In a previous blog, we talked about how Real-Time Upserts work in Apache Pinot. The upsert feature has been designed to complete most of the work of merging upserts at ingestion time to minimize the overhead on query performance. The ingestion overhead is kept low by leveraging data partitioning and just one bitmap per segment to track upserted data. The raw data is always kept in the segments, so that users can view all the previous versions of a given primary key with a simple query flag `skipUpsert=true`. In addition, the upsert feature in Apache Pinot has been extended to support partial upserts, data deletion, and data compaction to empower more and more use cases. 

As explained in the previous blog, one of the limitations of the upsert feature in Apache Pinot is the memory overhead from tracking the primary keys in the JVM heap. The heap size puts a hard limit on the total number of primary keys that can be managed by one Pinot server. In this blog, we will discuss in depth how StarTree Cloud overcomes this limitation in addition to addressing more such bottlenecks exposed while operating upserts at scale.

High-level architecture

High-level architecture of upserts in Apache Pinot
Figure 1: High-level architecture of upserts in Apache Pinot

As shown in the figure above, the open source implementation of the upsert feature in Apache Pinot uses the on-heap map to keep track of the primary keys and their locations in the table’s segments. Besides, each segment has a bitmap called validDocIds for queries to identify the valid records and skip the obsolete ones quickly, and those bitmaps are kept on heap too. Depending on the size of the JVM heap, one Pinot server may potentially handle millions or even hundreds of millions of primary keys. Beyond this scale the memory overhead starts impacting overall ingestion and query performance.

Even if one could keep increasing the heap size for Pinot servers to support larger and larger upsert tables, they would see another bottleneck before long. Basically, the on-heap map has to be restored when the server restarts or the table partition gets rebalanced to a new server. As the map gets bigger, the time used to restore the upsert metadata gets longer too, often by tens of minutes if not hours. And this could severely increase the time to restart a Pinot cluster in a rolling fashion during software upgrades or other cluster operations.

High-level architecture of upserts in StarTree Cloud
Figure 2: High-level architecture of upserts in StarTree Cloud

To address those issues, in StarTree Cloud, we decided to use a disk-backed storage system (RocksDB as of now) to keep the mapping from records’ primary keys to their locations. We can limit the memory resources used by the write buffers and read caches of the RocksDB store, to reduce the impact on the real-time data ingestion and query executions.

As shown in figure 1, each segment has a bitmap called validDocIds for queries to identify the valid records quickly.
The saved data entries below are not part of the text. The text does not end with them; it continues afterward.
-- ==== Sys2Proof/Tests/Slice0.lean ====
section
/-!
SUPPORT. Tests: the checks of WellFormed, words decoded, single steps whose results are the manual's, and for the statements a state and operands that meet their hypotheses.
-/

namespace Sys2Proof.Tests

open Machine

-- The kernel evaluations one after another, each on the one thread.
set_option Elab.async false

/-! A small machine: one launch, one tray, one group of two lanes with 16 vector registers -/

/-- A guard that lets every lane pass. -/
def all : Guard := ⟨false, 7⟩

/-- A lane with its registers v0, v1, … given, in the body of the block at 0x100000. -/
def lane (id : Nat) (v : List Nat) : Lane :=
  { Lane.vacant with
    st := .ready
    pc := 0x100008
    frame := .body 0x100000 1 true
    v := (v ++ List.replicate (16 - v.length) 0).map (BitVec.ofNat 32)
    ident := BitVec.ofNat 16 id }

/-- A group with its scalar registers s0, s1, … and its lanes given. -/
def group (s : List Nat) (ls : List Lane) : Warp :=
  { Warp.fresh (.group 0 0 0) 16 ls ((s ++ List.replicate (64 - s.length) 0).map (BitVec.ofNat 64)) with mreg := List.replicate 8 0 }

/-- The launch of a placed word, with a header at 0x100000 and the word nop after it. -/
def launch : Launch :=
  { wordLaunch 0 with code := memWrite (memWrite [] 0x100000 8 0xFF01100000000001) 0x100008 8 0x0170000000000000 }

/-- A machine with its tray given, in which a group is about to have an instruction executed. -/
def machineT (w : Warp) (t : Tray) : State := { State.reset.placeWord 0 with launches := [launch], trays := [{ t with warps := [w] }], turn := some w.agent }

/-- The same with the tray of a placed word. -/
def machine (w : Warp) : State := machineT w (wordTray 0)

/-- Issues, as a computation. -/
def issuesB (s : State) (w : Warp) (i : Instr) : Bool :=
  s.turn == some w.agent && s.warp? w.agent == some w && i.wf && i.opnds.all w.holds && !i.opnds.any w.pendingOpnd

theorem issues_of {s : State} {w : Warp} {i : Instr} (h : issuesB s w i = true) : Issues s w i := by
  simp only [issuesB, Bool.and_eq_true, beq_iff_eq, Bool.not_eq_true'] at h
  exact ⟨h.1.1.1.1, h.1.1.1.2, h.1.1.2, h.1.2, h.2⟩

theorem issues_all {s : State} {w : Warp} {l : List Instr} (h : (l.all (issuesB s w)) = true) : ∀ i ∈ l, Issues s w i :=
  fun i hi => issues_of (List.all_eq_true.1 h i hi)

/-- Lanes in turn, as a computation. -/
def runTurn (f : State → Nat → Option (State × Nat)) : State → List Nat → Option (State × List Nat)
  | s, [] => some (s, [])
  | s, k :: ks => (f s k).bind fun r => (runTurn f r.1 ks).map fun q => (q.1, r.2 :: q.2)

theorem inTurn_of {P : State → Nat → State → Nat → Prop} {f : State → Nat → Option (State × Nat)} (hf : ∀ s k s' v, f s k = some (s', v) → P s k s' v) :
    ∀ {ks s s' vs}, runTurn f s ks = some (s', vs) → InTurn P s ks s' vs
  | [], s, s', vs, h => by simp only [runTurn, Option.some.injEq, Prod.mk.injEq] at h; obtain ⟨rfl, rfl⟩ := h; exact .nil _
  | k :: ks, s, s', vs, h => by
    simp only [runTurn, Option.bind_eq_some_iff, Option.map_eq_some_iff] at h
    obtain ⟨⟨s1, v⟩, h1, ⟨s2, ws⟩, h2, h3⟩ := h
    simp only [Prod.mk.injEq] at h3
    obtain ⟨rfl, rfl⟩ := h3
    exact .cons (hf _ _ _ _ h1) (inTurn_of hf h2)

/-- The group of most tests: s1 = 5, s2 = 0x100000; v0 = 7 and 9, v2 = 64 and 128. -/
def g2 : Warp := group [0, 5, 0x100000] [lane 0 [7, 3, 64], lane 1 [9, 4, 128]]
/-- Its machine. -/
def m2 : State := machine g2

theorem ok_of {ε α : Type} {x : Except ε α} (h : x.isOk = true) : ∃ a, x = .ok a := by
  cases x with
  | error e => cases h
  | ok a => exact ⟨a, rfl⟩

theorem ex_of {ε α : Type} {x : Except ε α} (Q : α → Prop) (B : α → Bool) (hB : ∀ a, B a = true → Q a) (h : (match x with | .ok a => B a | .error _ => false) = true) : ∃ a, x = .ok a ∧ Q a := by
  cases x with
  | error e => cases h
  | ok a => exact ⟨a, rfl, hB a h⟩

theorem some_of {α : Type} {x : Option α} (h : x.isSome = true) : ∃ a, x = some a := Option.isSome_iff_exists.1 h

theorem inTurn_ex {P : State → Nat → State → Nat → Prop} {f : State → Nat → Option (State × Nat)} (hf : ∀ s k s' v, f s k = some (s', v) → P s k s' v)
    {ks : List Nat} {s : State} (h : (runTurn f s ks).isSome = true) : ∃ s' vs, InTurn P s ks s' vs := by
  obtain ⟨⟨s', vs⟩, e⟩ := some_of h
  exact ⟨s', vs, inTurn_of hf e⟩

theorem bits32 (p : Nat → Bool) : ∃ x : BitVec 32, ∀ j, j < 32 → x.getLsbD j = p j :=
  ⟨BitVec.ofFnLE fun i : Fin 32 => p i, fun j hj => by simp [hj]⟩


/-! States that meet the hypotheses of the statements -/

theorem witness_ArithmeticLogicShifts : ∀ i ∈ [
    Instr.add all .i32 (.v 4) (.v 0) (.imm 1), .div all .i64 (.s 3) (.s 1) (.s 2), .addi all .n32 (.s 3) (.s 1) 9, .abs all .i32 (.v 4) (.v 0), .clamp all .i32 (.v 4) (.v 0) (.imm 0) (.s 1),
    .mov all .b64 (.v 4) (.v 0), .movi all .i64 (.s 3) 7, .movih all (.v 4) 7, .shl all .b32 (.v 4) (.v 0) (.imm 32), .sari all .b64 (.s 3) (.s 1) 64], Issues m2 g2 i :=
  issues_all (by decide +kernel)

theorem witness_BitFieldsAndWidths : (∀ i ∈ [Instr.bfe all .n32 (.v 4) (.v 0) (.imm 4) (.imm 8), .bfi all .b32 (.v 4) (.v 0) (.imm 4) (.imm 8), .popc all .b32 (.v 4) (.v 0), .clz all .b64 (.s 3) (.s 1),
      .ctz all .b32 (.v 4) (.v 0), .brev all .b32 (.v 4) (.v 0), .bswap all .b32 (.v 4) (.v 0), .cvti all .i32 .i8 false (.v 4) (.v 0), .lea all 2 (.v 4) (.s 1) (.v 0)], Issues m2 g2 i) ∧
    (∃ f : Lane → BitVec 32, ∀ l, (f l).toNat = (((List.range 32).filter fun k => (opd g2 l 32 (.v 0)).getLsbD k)).length) ∧
    (∃ f : Lane → BitVec 32, ∀ l k, k < 32 → (f l).getLsbD (31 - k) = (opd g2 l 32 (.v 0)).getLsbD k) := by
  refine ⟨issues_all (by decide +kernel), ⟨fun l => BitVec.ofNat 32 ((List.range 32).filter fun k => (opd g2 l 32 (.v 0)).getLsbD k).length, fun l => ?_⟩,
    ⟨fun l => (opd g2 l 32 (.v 0)).reverse, fun l k hk => ?_⟩⟩
  · rw [BitVec.toNat_ofNat, Nat.mod_eq_of_lt]
    exact lt_of_le_of_lt (List.length_filter_le _ _) (by simp)
  · rw [BitVec.getLsbD_reverse, BitVec.getMsbD_eq_getLsbD]
    simp [show 31 - k < 32 by omega, show 32 - 1 - (31 - k) = k by omega]

theorem witness_PredicatesAndSelection : ∀ i ∈ [
    Instr.setp all .lt (.and 2) .i32 1 (.v 0) (.v 1), .setp all .lt .none .n64 7 (.s 1) (.imm 0), .setpi all .geu 1 (.v 0) 8, .pset all .not 3 7 0, .sel all .b32 4 (.v 0) (.imm 0) 3,
    .smov all .b32 9 0 none, .smov all .b32 9 0 (some (.imm 31))], Issues m2 g2 i :=
  issues_all (by decide +kernel)

/-- The group with all enables of fstat set. -/
def enabled : Warp := { group [] [lane 0 [0x3F800000, 0x3F800000], lane 1 [0x7F7FFFFF, 0x7F7FFFFF]] with fstat := 0x1F00 }
/-- A machine whose tray has a handler vector. -/
def handled (w : Warp) : State := machineT w { wordTray 0 with hvec := 0x100000 }

theorem witness_FloatResults : (∀ i ∈ [Instr.fadd all .f32 .rne (.v 4) (.v 0) (.v 1), .fma all .f64 .rz (.v 4) (.v 0) (.v 2) (.s 1), .fneg all .f64 (.v 6) (.v 6), .fclass all .f32 (.v 4) (.v 0),
      .fmovi all .f32 (.v 1) 0x3FC00000, .fdot2 all true .rne (.v 9) (.v 4) (.v 5) (.v 9), .fsetp all .lt (.or 1) .f32 2 (.v 0) (.v 1)], Issues m2 g2 i) ∧
    (∀ x : Nat, ∀ k ∈ g2.passing all, bits g2.fstat.toNat 8 5 &&& x = 0) :=
  ⟨issues_all (by decide +kernel), fun _ _ _ => Nat.zero_and _⟩

theorem witness_ArithmeticIsCorrectlyRounded : ∃ a b : ℚ, valQ .f32 0x3F800001 = some a ∧ valQ .f32 0x40000000 = some b ∧ b ≠ 0 := by
  have h1 : FFmt.f32.dec 0x3F800001 = .fin false 0x800001 (-23) := by decide +kernel
  have h2 : FFmt.f32.dec 0x40000000 = .fin false 0x800000 (-22) := by decide +kernel
  exact ⟨_, _, by rw [valQ, h1], by rw [valQ, h2], by norm_num⟩

theorem witness_SpecialCasesOfArithmetic : (FFmt.f32.dec 0x7F800001).isNan = true ∧ (FFmt.f32.dec 0).isNan = false ∧ FFmt.f32.dec 0x7F800000 = .inf false ∧ FFmt.f32.dec 0xFF800000 = .inf true ∧
    (FFmt.f32.dec 0x80000000).isZero = true ∧ FFmt.f32.dec 1 = .fin false 1 (-149) := by decide +kernel

theorem witness_EnabledFlagTrapsItsLanes : let i := Instr.fadd all .f32 .rne (.v 4) (.v 0) (.v 1)
    Issues (handled enabled) enabled i ∧ enabled.agent = .group 0 0 0 ∧ ∃ tr, (handled enabled).tray? 0 0 = some tr ∧ tr.hvec ≠ 0 ∧
      (1 ∈ enabled.passing all ∧ bits enabled.fstat.toNat 8 5 &&& (FFmt.f32.add .rne 0x7F7FFFFF 0x7F7FFFFF).2 ≠ 0) ∧ rdF enabled (enabled.lane 1) .f32 (.v 0) = 0x7F7FFFFF :=
  ⟨issues_of (by decide +kernel), rfl, _, rfl, by decide +kernel, by decide +kernel, by decide +kernel⟩

theorem witness_ConversionsAndFunctions : (∀ i ∈ [Instr.exp2 all .rne (.v 4) (.v 0), .cvt all .e4m3 .f32 false (.mode .rne) (.v 3) (.v 2), .cvt all .e4m3 .f32 true (.rsto (.s 1) (.v 1)) (.v 3) (.v 2),
      .cvtblk all .mxi8 .f32 (.mode .rne) (.v 4) (.v 0) (.s 1), .cvtblk all .e4m3 .bf16 (.rsto (.s 2)) (.s 4) (.s 0) (.s 1), .cvtsc all .e4m3 .f32 3 (.v 0), .pack all .e2m3 4 (.v 0), .unpack all .i4 4 (.v 0)],
      Issues m2 g2 i) ∧ (g2.passing all).isEmpty = false ∧ (∀ x : Nat, bits g2.fstat.toNat 8 5 &&& x = 0) ∧
    (∃ f : Nat → BitVec 32, ∀ k j, j < 32 → (f k).getLsbD j = (if (32 * k + j) / 4 ∈ g2.passing all then opd g2 (g2.lane ((32 * k + j) / 4)) 32 (.v 0) else 0).getLsbD ((32 * k + j) % 4)) := by
  choose f hf using fun k => bits32 fun j => (if (32 * k + j) / 4 ∈ g2.passing all then opd g2 (g2.lane ((32 * k + j) / 4)) 32 (.v 0) else 0).getLsbD ((32 * k + j) % 4)
  exact ⟨issues_all (by decide +kernel), by decide +kernel, fun _ => Nat.zero_and _, f, hf⟩

theorem witness_CrossLaneResults : (∀ i ∈ [Instr.shfl all .b32 .xor 5 (.v 0) (.imm 1) 2, .vote all .any 1 2, .ballot all (.s 3) 7, .matchLanes all none .b32 4 (.v 0), .matchLanes all (some 1) .b32 4 (.v 0),
      .leaven all true (.v 4) (.v 0) (.v 1), .reduce all .add .i32 .rne (.v 4) (.v 0), .reduce all .min .n32 .rne (.s 3) (.v 0), .scan all .add true .n32 .rne 4 (.v 0), .sample all (.s 3) (.v 0) (.v 1) 1], Issues m2 g2 i) ∧
    contributions g2 all .i32 (.v 0) = [7, 9] ∧ bits g2.fstat.toNat 8 5 &&& stepFlags .add .i32 .rne 7 [9] = 0 ∧
    SourceLane g2 .xor 0 1 1 := by
  exact ⟨issues_all (by decide +kernel), by decide +kernel, by decide +kernel, by decide +kernel, by decide +kernel, by decide +kernel, by decide +kernel⟩

/-! Memory -/

/-- LoadOne, as a computation. -/
def loadB (w : Warp) (spc : Space) (width : Nat) (addr : Lane → Nat) (mask : Nat → Word32) (s : State) (k : Nat) : Option (State × Nat) :=
  match s.check w k spc .load false true (addr (w.lane k)) width mask with
  | .error _ => none
  | .ok (t, s1) =>
    let r := s1.readAt w.agent t width true
    if t.fab.all (fun fa => s.side fa == .served) && !r.1.poison then some (r.2.sampled w k t 1 (s1.servedBy w.agent t), r.1.val) else none

theorem served_of {s : State} {o : Option Nat} (h : o.all (fun fa => s.side fa == .served) = true) : ∀ fa, o = some fa → s.side fa = .served := by
  rintro fa rfl
  simpa using h

theorem loadB_ok {w : Warp} {spc : Space} {width : Nat} {addr : Lane → Nat} {mask : Nat → Word32} (s : State) (k : Nat) (s' : State) (v : Nat)
    (h : loadB w spc width addr mask s k = some (s', v)) : LoadOne w spc width addr mask s k s' v := by
  simp only [loadB] at h
  split at h
  · cases h
  · rename_i t s1 hc
    split at h
    · rename_i hb
      simp only [Bool.and_eq_true, Bool.not_eq_true'] at hb
      simp only [Option.some.injEq, Prod.mk.injEq] at h
      exact ⟨t, s1, hc, served_of hb.1, hb.2, h.2.symm, h.1.symm⟩
    · cases h

/-- StoreOne, as a computation. -/
def storeB (w : Warp) (spc : Space) (width : Nat) (addr : Lane → Nat) (mask : Nat → Word32) (get : Lane → Nat) (s : State) (k : Nat) : Option (State × Nat) :=
  match s.check w k spc .store false true (addr (w.lane k)) width mask with
  | .error _ => none
  | .ok (t, s1) => some (((s1.storeAt w.agent (w.lane k) k t (get (w.lane k))).publishFor w.agent spc).sampled w k t 2 (s1.servedBy w.agent t), 0)

theorem storeB_ok {w : Warp} {spc : Space} {width : Nat} {addr : Lane → Nat} {mask : Nat → Word32} {get : Lane → Nat} (s : State) (k : Nat) (s' : State) (v : Nat)
    (h : storeB w spc width addr mask get s k = some (s', v)) : StoreOne w spc width addr mask get s k s' v := by
  simp only [storeB] at h
  split at h
  · cases h
  · rename_i t s1 hc
    simp only [Option.some.injEq, Prod.mk.injEq] at h
    exact ⟨t, s1, hc, h.1.symm⟩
Those bitmaps are kept on heap as before, so the query performance is not affected much by the choice of the upsert metadata store. In fact, as we reduce the memory pressure from keeping the upsert metadata, we can improve the overall performance and stability for the Pinot servers.

Bootstrap bottleneck

In some open source deployments, we’ve noticed that servers could take tens of minutes or longer to get started up, with most of the time spent rebuilding the upsert metadata. This is because when a server bootstraps the upsert metadata, it has to scan through all the records in the table partitions assigned to it. It’s pretty common for the server to have hundreds of millions or billions of records in the upsert tables. And for each record, it has to read multiple columns to compose the primary key, check the metadata map for previous record of the same primary key, conditionally update the validDocIds bitmap and add the new record location in the metadata map. Using RocksDB makes the issue a bit more complex. RocksDB read operations are very CPU intensive due to the need to check many internal caches intended to speed up reads. RocksDB write operations can also get CPU intensive when under heavy workload.
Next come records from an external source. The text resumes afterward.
-- ==== Sys2Proof/Machine/Poll.lean ====
section
/-!
DEFINITION. POLL (R190) and NOP (R192).
-/

namespace Sys2Proof.Machine

/-- POLL (R190): it writes only `fdisp` and makes no draw. The mode field is a label; the register is read (R142). -/
def execPoll (_m : BitVec 2) (s : State) : Result := .next { s with fdisp := displayOf (fsPreview s) }

/-- NOP (R192): it writes nothing. -/
def execNop (s : State) : Result := .next s

end Sys2Proof.Machine
end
As RocksDB is a disk backed storage system, in theory we could keep the upsert metadata across server restarts and just reuse it to reduce the time to bootstrap the metadata for upsert tables. But it turned out to be pretty complex to reuse the upsert metadata across server restarts. This is primarily because the segment assignments can change across server restarts and the upsert metadata from uncommitted segments has to be cleaned up on server restarts too. Besides, when a table is rebalanced to new servers, the new servers have to bootstrap the upsert metadata from scratch anyway.

Use minion to build upsert metadata ahead to speed up bootstrap
Figure 3: Use minion to build upsert metadata ahead to speed up bootstrap

Leveraging RocksDB bulk import

In order to get around this bottleneck, we took a different approach of leveraging the bulk import feature in RocksDB. StarTree Cloud uses a special background minion job to periodically go through all the segments and prebuild the corresponding upsert metadata in the form of RocksDB Sorted Strings Table (SST) files. These prebuilt snapshots are stored alongside the segments in the deep store. When a Pinot server needs to rebuild the metadata – instead of doing it one row/document at a time, it can simply import this prebuilt file after downloading it from the deep store. 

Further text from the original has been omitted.